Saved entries
━━━━━━━━━━━━━━━━━━━━

/-- R5: what a write does by access type. -/
def writePlain (s : State) (r : Reg) (i j : Nat) (w v : Word) : State :=
  match r.row.acc with
  | .ro | .wo | .rc => s
  | .w1c => s.setReg r (s.reg r i j &&& ~~~(w &&& r.row.mask)) i j
  | .w1s => s.setReg r (s.reg r i j ||| (w &&& r.row.mask)) i j
  | .rw | .rwk | .rwl => if r.row.cfg then prepWrite s r i j v else s.setReg r v i j

/-- A write that reaches a register. -/
def regWrite (s : State) (r : Reg) (i j : Nat) (w : Word) : State :=
  if s.partLacks r i || classLacks r i then s
  else if cryReg r then saRegWrite s r i j w
  else
    let v := storeForm s r i w
    match writeCmd s r i w v with
    | some s' => s'
    | none => writePlain s r i j w v

/-! ### Reading a register (R5) -/

/-- R224: the value of a read-clear register, which is then 0. -/
def rcRead (s : State) (r : Reg) (i : Nat) : Word × State := (s.reg r i, s.setReg r 0 i)

/-- R342, R525: the GPIO lands that TRIG channels drive, with their levels. -/
def State.trigLands (s : State) : Word × Word :=
  (List.range 16).foldl (fun m t =>
    if s.rbit .TIME_TRIG_CFG 0 t && s.rbit .TIME_TRIG_CFG 5 t then (setBit m.1 t true, setBit m.2 t (s.trigLevel t)) else m) (0, 0)

/-- R459: BUG_VBAT, and R342, R525 GLB_GPIO_IN: a land that a TRIG channel or GLB_GPIO_OE drives reads its level; other levels are the
outside's. -/
def pinRead (s : State) (r : Reg) : Word × State :=
  let x := s.fresh
  match r with
  | .GLB_GPIO_IN =>
    let t := s.trigLands
    let oe := match s.gpioHold with | some h => h.1 | none => s.reg .GLB_GPIO_OE
    let o := match s.gpioHold with | some h => h.2 | none => s.reg .GLB_GPIO_OUT
    ((t.2 ||| (((o &&& oe) ||| (x.1 &&& ~~~oe)) &&& ~~~t.1)) &&& 0xFFFF, x.2)
  | _ => (x.1 &&& 0xFFF, x.2)

/-- R382: HIF_STATUS; what the PCIe link has settled on is the link partner's (free value). -/
def hifStatus (s : State) : Word × State :=
  let x := s.fresh
  let up := s.clk.pcieRef && !s.hif.perst
  (word ((if up then fld x.1 0 1 + at_ 1 (fld x.1 1 2 % 3) + at_ 3 (fld x.1 3 1) else 0) + on_ 4 s.hif.bme + on_ 5 s.hif.poll), x.2)

/-- A read that reaches a register. A configuration record reads its prepared value (R482), a write-only register 0. -/
def regRead (s : State) (r : Reg) (i j : Nat) : Word × State :=
  if s.partLacks r i || classLacks r i then (0, s)
  else match r with
    | .TIME_CNT_LO => timeCntLo s
    | .TIME_CAP_FIFO_LO => capLo s i
    | .TIME_CAP_FIFO_HI => capHi s i
    | .TM_Q_MAX_DEPTH => rcRead s r i
    | .TM_Q_MAX_DELAY => rcRead s r i
    | .KLP_ENG_MAX_BUSY => rcRead s r i
    | .GLB_GPIO_IN => pinRead s r
    | .BUG_VBAT => pinRead s r
    | .HIF_STATUS => hifStatus s
    | .BUF_DBG_DESC => dbgDesc s i
    | .WIN_FENCE => ((s.win i).fenceWord, s.setWin i { s.win i with fails := 0 })
    | _ => match s.live r i j with
      | some w => (w, s)
      | none => match r.row.acc with
        | .wo => (0, s)
        | _ => (if r.row.cfg then s.preg r i j else s.reg r i j, s)

/-! ### The register fabric (R489, R498, R521, R522) -/

/-- Is an address one of a counter word (R513, R521). -/
def counterAddr (a : Nat) : Bool := decide (0xF00000 ≤ a) && decide (a < 0x1000000) && isCounter (a - 0xF00000)

/-- A write served by the fabric; reserved offsets take nothing. -/
def busPut (s : State) (a : Nat) (w : Word) : State :=
  match Reg.at? (keepAlias a) with
  | some (r, i, j) => regWrite s r i j w
  | none => s

/-- A read served by the fabric; reserved offsets read 0. -/
def busGet (s : State) (a : Nat) : Word × State :=
  if counterAddr a then counterRead s (a - 0xF00000)
  else match Reg.at? (keepAlias a) with
    | some (r, i, j) => regRead s r i j
    | none => (0, s)

/-- R498: hung accesses whose clock runs again complete, oldest first. -/
def hungRelease (s : State) : State :=
  let go := s.clk.hung.filter (fun x => !s.stopped x.1)
  let s := { s with clk := { s.clk with hung := s.clk.hung.filter (fun x => s.stopped x.1) } }
  go.foldl (fun s x => match x.2.1 with
    | some w => busPut s x.1 w
    | none => let y := busGet s x.1; y.2.put (.read y.1)) s

/-- A write served by the fabric, with what a restarted clock lets complete. -/
def busStore (s : State) (a : Nat) (w : Word) : State :=
  let s := busPut s a w
  if a = 0x10000 then hungRelease s else s

/-! ### The checks of the host interface (R350, R351) -/

/-- R351: is a request one whole aligned DW. -/
def wholeDw (a : Nat) (be : BitVec 4) (dws : Nat) : Bool := decide (a % 4 = 0) && be == 0xF && decide (dws = 1)

/-- R522: is an offset reserved. -/
def reserved (a : Nat) : Bool := !counterAddr a && (Reg.at? (keepAlias a)).isNone

/-- R4: an offset of a register that the part lacks. -/
def State.lacks (s : State) (a : Nat) : Bool :=
  match Reg.at? (keepAlias a) with
  | some (r, i, _) => s.partLacks r i
  | none => false

/-- R5, R524: a register that LOCK has made read-only. -/
def State.locked (s : State) (a : Nat) : Bool :=
  s.rbit .GLB_LOCK 0 &&
    (match Reg.at? a with
     | some (r, _, _) => r.row.acc == .rwl
     | none => false)

/-- R351: the cause for which a BAR0 write is refused; `some 0` = discarded without an entry. -/
def State.writeRefusal (s : State) (a : Nat) (be : BitVec 4) (dws : Nat) : Option Nat :=
  if !wholeDw a be dws then some 5
  else if reserved a then some 2
  else if s.lacks a then some 0
  else if s.stopped a then some 3
  else if s.locked a then some 4
  else none

/-- R351: a BAR0 write from source `src` of the log (15 = BAR0, else a LOCAL window): HIF_BAR0_SEQ counts it; it is served, or
discarded and logged. Answers the cause of a refusal that is logged. -/
def hostWrite (s : State) (src a : Nat) (be : BitVec 4) (dws : Nat) (w : Word) : Option Nat × State :=
  let s := seqStep s
  let seq := (s.reg .HIF_BAR0_SEQ).toNat
  match s.writeRefusal a be dws with
  | none => (none, busStore s a w)
  | some 0 => (none, s)
  | some c => (some c, if src = 15 then pweLog s 15 a seq c else winFail s src a seq c)

/-- R351: a read that fails returns all ones and sets BAD_READ. -/
def badRead (s : State) (a : Nat) : Word × State :=
  (0xFFFFFFFF, (s.setReg .HIF_BAD_READ_ADDR (word a)).flag .HIF_EVENT .HIF_IRQ_EN 3)

/-- R351: the cause for which a BAR0 read fails. -/
def State.readRefusal (s : State) (a : Nat) (be : BitVec 4) (dws : Nat) : Option Nat :=
  if !wholeDw a be dws then some 5
  else if reserved a || s.lacks a then none
  else if s.stopped a then some 3
  else none

/-- R351: a BAR0 read. -/
def hostRead (s : State) (a : Nat) (be : BitVec 4) (dws : Nat) : Word × State :=
  match s.readRefusal a be dws with
  | some _ => badRead s a
  | none => busGet s a

/-- REGISTER_WRITE (R351). -/
def execRegisterWrite (acc : BusWrite) (s : State) : Ans :=
  fromHost s (fun s => (hostWrite s 15 acc.addr.toNat acc.be acc.dws acc.data).2)

/-- SA_WRITE (R393): a BAR0 write to an SA register. -/
def execSaWrite (acc : BusWrite) (s : State) : Ans :=
  fromHost s (fun s => (hostWrite s 15 acc.addr.toNat acc.be acc.dws acc.data).2)

/-- A BAR0 read of the host: WIN_FENCE is held outside the fabric (R378). -/
def hostLoad (s : State) (a : Nat) (be : BitVec 4) (dws : Nat) : State :=
  match s.readRefusal a be dws, Reg.at? a with
  | none, some (.WIN_FENCE, w, _) => fenceRead s w none
  | _, _ => let x := hostRead s a be dws; x.2.put (.read x.1)

/-- RC_REGISTER_READ (R224, R351): a BAR0 read. -/
def execRcRegisterRead (acc : BusRead) (s : State) : Ans := fromHost s (fun s => hostLoad s acc.addr.toNat acc.be acc.dws)

/-- COUNTER_LOW_READ (R511): a BAR0 read of a counter word at a TEL offset. -/
def execCounterLowRead (off : BitVec 20) (s : State) : Ans := fromHost s (fun s => hostLoad s (0xF00000 + off.toNat) 0xF 1)

/-- GLB_LOCK (R524): 1 is written to LOCK. -/
def execGlbLock (s : State) : Ans := onBar0 s .GLB_LOCK 0 (fun s => s.setRbit .GLB_LOCK 0 true)

/-! ### The debug port and hung accesses (R497, R498) -/

/-- DEBUG_ACCESS (R498): the fabric holds four hung accesses; a further one waits. After GLB_LOCK is set the debug port answers
boundary-scan instructions only (R541). -/
def execDebugAccess (wr : Bool) (addr : BitVec 26) (w : Word) (s : State) : Ans :=
  onDie s (fun s =>
    let a := addr.toNat
    if s.rbit .GLB_LOCK 0 then s
    else if 4 ≤ s.clk.hung.length then s.put .waits
    else if s.stopped a && !s.lacks a then
      { s with clk := { s.clk with hung := s.clk.hung ++ [(a, if wr then some w else none, s.time.cnt)] } }
    else if wr then busStore s a w
    else let x := busGet s a; x.2.put (.read x.1))

/-- HANG (R498): an access has hung for 1 ms: a listed one, or one of Shepherd's, which is listed now. -/
def execHang (addr : BitVec 26) (s : State) : Ans :=
  onDie s (fun s =>
    let a := addr.toNat
    let due := s.clk.hung.any (fun x => x.1 == a && decide (312500 ≤ (s.time.cnt - x.2.2).toNat))
    if due then s.flag .CLK_EVENT .CLK_IRQ_EN 5
    else if s.clk.hung.any (fun x => x.1 == a) || !s.stopped a || decide (4 ≤ s.clk.hung.length) then s
    else
      let s := { s with clk := { s.clk with hung := s.clk.hung ++ [(a, none, s.time.cnt - 312500)] } }
      s.flag .CLK_EVENT .CLK_IRQ_EN 5)

/-- CLOCK_START (R497): the bits of `w` are cleared in CLK_GATE. -/
def execClockStart (w : Word) (s : State) : Ans :=
  onBar0 s .CLK_GATE 0 (fun s => hungRelease (gateWrite s (s.reg .CLK_GATE &&& ~~~w)))

end Sys2Proof.Machine
end

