/-- R293, R298, R318, R319, R320, R322, R351: what reaches an engine from outside. A served write of KLP_MBOX_IN queues a
MAILBOX event on an engine whose role has that class; RESTART is noted for the boundary; the loader's GO is taken while no load
is in progress and begins with its fetch, which waits while the device may not issue DMA, CANCEL ends a load, and a GO during
one is refused; a fault of an engine's memories shows its cause and PC; at the end of the check an image is refused with its
cause and address, is late, or waits for the boundary in the second banks. R158, R265, R270, R295, R297, R320: the runs of the
engines. A hook request that has waited its time leaves the queue, and the others stay; the shipped programs take the frame of
a controller or channel that has waited longest, counted NO_ROUTE where no entry matches it, and K7's a hand-off, which finds
no route; at the end of a run an engine whose routine has ended idles until the next beat, its busy time shows, and its classes
still pending are counted DEFERRED. Completes: engineFault, restart, loadGo, loadCancel, loadCheckDone, mboxIn, hookTimeout,
eventRoutine, kelpieRunEnd. -/
def Obligations.KelpieSupervision : Prop :=
  (∀ (s : State) (e : Fin 16) (w : Word) (slabs : List SlabRead),
    let u := seqStep s
    (Served s .KLP_MBOX_IN e → Does (.mboxIn e w) s (fun t =>
      t.reg .KLP_MBOX_IN e = w ∧
      (t.engine e).mailbox = (s.engine e).mailbox ++
        (if (7 ≤ e.val ∧ e.val ≤ 11) ∨ 14 ≤ e.val then [{ bytes := leBytes w.toNat 4 }] else []) ∧
      (∀ k, k ≠ e.val → t.engine k = s.engine k) ∧ t = { s with out := [], eng := t.eng, regs := t.regs })) ∧
    (Served s .KLP_ENG_CMD e → Does (.restart e) s (fun t => t.engine e = { s.engine e with restart := true } ∧
      (∀ k, k ≠ e.val → t.engine k = s.engine k) ∧ t = { u with out := [], eng := t.eng })) ∧
    (Served s .KLP_LOAD_CMD 0 →
      (s.loader.busy = true → Does .loadCancel s (fun t =>
        t.loader = { s.loader with state := .cancelled } ∧ (t.engine s.loader.eng).second = none ∧
        (∀ k, k ≠ s.loader.eng → t.engine k = s.engine k))) ∧
      (s.loader.busy = false → Does .loadCancel s (· = { u with out := [] })) ∧
      (s.loader.busy = false → Does (.loadGo w slabs) s (fun t =>
        t.loader.state = (if s.dmaOk then .check else .fetch) ∧ t.loader.eng = fld w 0 4 ∧ t.eng = s.eng ∧
        t.loader.atBeat = s.rbit .KLP_LOAD_BEAT_HI 31 ∧ t.rbit .KLP_LOAD_STATUS 3 = false)) ∧
      (s.loader.busy = true → bit w 9 = false → Does (.loadGo w slabs) s (fun t =>
        t.loader = s.loader ∧ t.rbit .KLP_LOAD_STATUS 3 = true))) ∧
    (s.dOn = true →
      (∀ (cause : Fin 8) (pc : BitVec 12), (s.engine e).run ≠ .idle → (s.engine e).faulted = false → 1 ≤ cause.val → cause.val ≤ 6 →
        Does (.engineFault e cause pc) s (fun t => (t.engine e).run = .idle ∧
          t.reg .KLP_ENG_STATUS e = BitVec.ofNat 32 (cause.val * 16 + pc.toNat * 256) ∧ t.rbit .KLP_ENG_EVENT 0 e = true)) ∧
      (s.loader.state ≠ .check → Does .loadCheckDone s (· = { s with out := [] })) ∧
      (let l := s.loader
       (l.state = .check →
         (∀ code a, imgRefusal l.eng l.slabBad l.bytes = some (code, a) → code < 16 → a < 4096 →
           Does .loadCheckDone s (fun t => t.loader.state = .refused ∧ t.rfld .KLP_LOAD_STATUS 8 4 = code ∧
             t.rfld .KLP_LOAD_STATUS 16 12 = a ∧ t.eng = s.eng)) ∧
         (imgRefusal l.eng l.slabBad l.bytes = none →
           (l.atBeat = true → passed l.beat s.beat = true → Does .loadCheckDone s (fun t =>
             t.loader.state = .late ∧ t.eng = s.eng)) ∧
           (l.atBeat = false ∨ passed l.beat s.beat = false → Does .loadCheckDone s (fun t => t.loader.state = .pending ∧
             t.engine l.eng = { s.engine l.eng with second := some (imgOf l.bytes) } ∧
             (∀ k, k ≠ l.eng → t.engine k = s.engine k)))))))) ∧
  (∀ (s : State) (rep rep1 : CipherReport), s.dOn = true →
    (∀ e : Fin 4,
      let late := fun (rq : HookReq) => passed (rq.queued + BitVec.ofNat 48 (s.rfld .FW_HOOK_CFG 8 4 e)) s.beat
      Does (.hookTimeout e) s (fun t =>
        (∀ rq, rq ∈ (t.engine (8 + e)).hookOpen ∨ rq ∈ (t.engine (8 + e)).hookPart → late rq = false) ∧
        ((∀ rq, rq ∈ (s.engine (8 + e)).hookOpen ∨ rq ∈ (s.engine (8 + e)).hookPart → late rq = false) → t = { s with out := [], eng := t.eng } ∧
          (t.engine (8 + e)).hookOpen = (s.engine (8 + e)).hookOpen ∧ (t.engine (8 + e)).hookPart = (s.engine (8 + e)).hookPart) ∧
        (∀ rq, (s.engine (8 + e)).hookOpen = [rq] → (s.engine (8 + e)).hookPart = [] → late rq = true →
          t.held = (hookAnswer s.quiet rq (.inr .HOOK_TMO)).held ∧ t.ctrs = (hookAnswer s.quiet rq (.inr .HOOK_TMO)).ctrs))) ∧
    (∀ (e : Fin 16) img k x b, (s.engine e).image = some img → img.shipped = true → s.mayAdmit e = true → (s.engine e).admits img 1 = true →
      e.val ≤ 4 → s.rbit .GW_CTRL 0 = true → s.rxNext e = some (k, x) → (s.time.cnt - x.at_).toNat * 32 / 125 < 65535 →
      s.answering = some b → x.frame.kind < 4 →
      (let it := frameItem x.frame k (s.age x.at_) 0 0 false 0
       (s.plane b).fltFind (itemFrame it) k 0 = none) →
      Does (.eventRoutine ⟨e, rep, rep1⟩) s (fun t =>
        t.ctr (.gwsrc k .NO_ROUTE) = s.ctr (.gwsrc k .NO_ROUTE) + 1 ∧
        SMap.get 0 (t.engine e).admitted 1 = SMap.get 0 (s.engine e).admitted 1 + 1 ∧
        (∀ c : Fin 8, c.val = k → (t.can c).rx = (s.can c).rx.drop 1) ∧ (∀ l : Fin 4, 8 + l.val = k → (t.linc l).rx = (s.linc l).rx.drop 1) ∧
        t = { s with out := [], eng := t.eng, gw := t.gw, ctrs := t.ctrs })) ∧
    (∀ img it rest, (s.engine 7).image = some img → img.shipped = true → s.mayAdmit 7 = true → (s.engine 7).admits img 4 = true →
      (s.engine 7).hookPart = [] → (s.engine 7).handoff = it :: rest →
      Does (.eventRoutine ⟨7, rep, rep1⟩) s (fun t =>
        (t.engine 7).handoff = rest ∧ t.ctr (.gwsrc it.src .NO_ROUTE) = s.ctr (.gwsrc it.src .NO_ROUTE) + 1 ∧
        SMap.get 0 (t.engine 7).admitted 4 = SMap.get 0 (s.engine 7).admitted 4 + 1)) ∧
    (∀ e : Fin 16, s.mayAdmit e = false → Does (.eventRoutine ⟨e, rep, rep1⟩) s (· = { s with out := [] })) ∧
    (∀ (e : Fin 16) img, (∀ k : Fin 16, k ≠ e → (s.engine k).image = none) → (s.engine e).image = some img →
      img.shipped = true ∨ (s.engine e).run = .idle →
      (s.engine e).ended = false → (s.engine e).en = true → (s.engine e).faulted = false → (s.engine e).halted = false →
      Does .kelpieRunEnd s (fun t =>
        let n := ((List.range 8).filter (s.stillPending e)).length
        (t.engine e).ended = true ∧ (t.engine e).run = .idle ∧ (t.engine e).handoff = (s.engine e).handoff ∧
        (∀ k : Fin 16, k ≠ e → t.engine k = s.engine k) ∧ (n ≠ 0 → t.rbit .KLP_ENG_EVENT 3 e = true) ∧
        (img.shipped = false → t.reg .KLP_ENG_BUSY e = BitVec.ofNat 32 (min (s.engine e).used 3840)) ∧
        t.ctr (.klp e .DEFERRED) = s.ctr (.klp e .DEFERRED) + BitVec.ofNat 64 n)))

/-! ### Time (chapter 11) -/

/-- R330: a read of TIME_CNT_LO latches the upper half of the same counter value into TIME_CNT_HI, whose read returns it.
Completes: rcRegisterRead, timeCntLoRead. -/
def Obligations.TimeCounterRead : Prop :=
  ∀ s : State, s.dOn = true →
    Does .timeCntLoRead s (fun t =>
      t.out = [.read (s.time.cnt.truncate 32)] ∧ t.time = { s.time with cntHi := (s.time.cnt >>> 32).truncate 32 } ∧
      t = { s with out := t.out, time := t.time }) ∧
    (∀ acc : BusRead, s.hostUp = true → acc.addr.toNat = Reg.TIME_CNT_HI.addr 0 0 → acc.be = 0xF → acc.dws = 1 →
      s.stopped acc.addr.toNat = false → Does (.rcRegisterRead acc) s (fun t => t = { s with out := [.read s.time.cntHi] }))

/-- R327, R328, R329, R337, R351: a served write of TIME_DOM_CMD to a domain that is not Shepherd's. Its commands act in the
order RATE, ADJ, SET at the present instant, from which the domain runs at the staged rate (limited on domain 0), its time
moved by the staged adjustment or set to the staged time; on domain 0 the step goes into E; the other domains keep theirs. A
command to a domain of Shepherd's is flagged and changes no time. Completes: applyRate, applyAdj, applySet. -/
def Obligations.TimeApplyCommands : Prop :=
  ∀ (s : State) (d : Fin 4) (w x : Word) (i : Instr), Served s .TIME_DOM_CMD d →
    (i = .applyRate d w ∧ x = setBit w 0 true) ∨ (i = .applyAdj d w ∧ x = setBit w 1 true) ∨ (i = .applySet d w ∧ x = setBit w 2 true) →
    let o := s.domain d
    let now := o.at s.time.cnt
    let r := (s.reg .TIME_DOM_RATE d).toInt
    let a := (BitVec.ofNat 64 (s.reg64 .TIME_DOM_ADJ_LO .TIME_DOM_ADJ_HI d)).toInt * 65536
    let v : Int := (s.reg64 .TIME_DOM_SET_LO .TIME_DOM_SET_HI d : Int) * 65536
    let new := if bit x 2 then v else if bit x 1 then now + a else now
    (s.rbit .TIME_DOM_CFG 0 d = false → Does i s (fun t =>
      (t.domain d).rate = (if bit x 0 then (if d = 0 then max (-549755814) (min 549755814 r) else r) else o.rate) ∧
      (t.domain d).ta = new ∧ (t.domain d).ca = s.time.cnt ∧
      (t.domain d).seq = (o.seq + (if bit x 0 then 1 else 0) + (if bit x 1 then 1 else 0) + (if bit x 2 then 1 else 0)) % 256 ∧
      t.time.err = (if d = 0 then s.time.err + (new - now) * 10 else s.time.err) ∧
      (d = 0 → bit x 0 = true → 549755814 < r ∨ r < -549755814 → t.rbit .TIME_EVENT 1 = true) ∧
      ∀ k, k ≠ d.val → t.domain k = s.domain k)) ∧
    (s.rbit .TIME_DOM_CFG 0 d = true → Does i s (fun t => t.time = s.time ∧ t.rbit .TIME_EVENT 2 = true))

━━━━━━━━━━━━━━━━━━━━

* REQUIREMENT: Starting at the line above that contains "let due := s.clk.hung.any", write out each line exactly until the line that contains "KLP_MBOX_IN queues a" has been written, and stop there.

* RESULT OF THE EXERCISE:
    let due := s.clk.hung.any (fun x => x.1 == a && decide (312500 ≤ (s.time.cnt - x.2.2).toNat))
    if due then s.flag .CLK_EVENT .CLK_IRQ_EN 5
    else if s.clk.hung.any (fun x => x.1 == a) || !s.stopped a || decide (4 ≤ s.clk.hung.length) then s
    else
      let s := { s with clk := { s.clk with hung := s.clk.hung ++ [(a, none, s.time.cnt - 312500)] } }
      s.flag .CLK_EVENT .CLK_IRQ_EN 5)

/-- CLOCK_START (R497): the bits of `w` are cleared in CLK_GATE. -/
def execClockStart (w : Word) (s : State) : Ans :=
  onBar0 s .CLK_GATE 0 (fun s => hungRelease (gateWrite s (s.reg .CLK_GATE &&& ~~~w)))

end Sys2Proof.Machine
end

/-- R293, R298, R318, R319, R320, R322, R351: what reaches an engine from outside. A served write of KLP_MBOX_IN queues a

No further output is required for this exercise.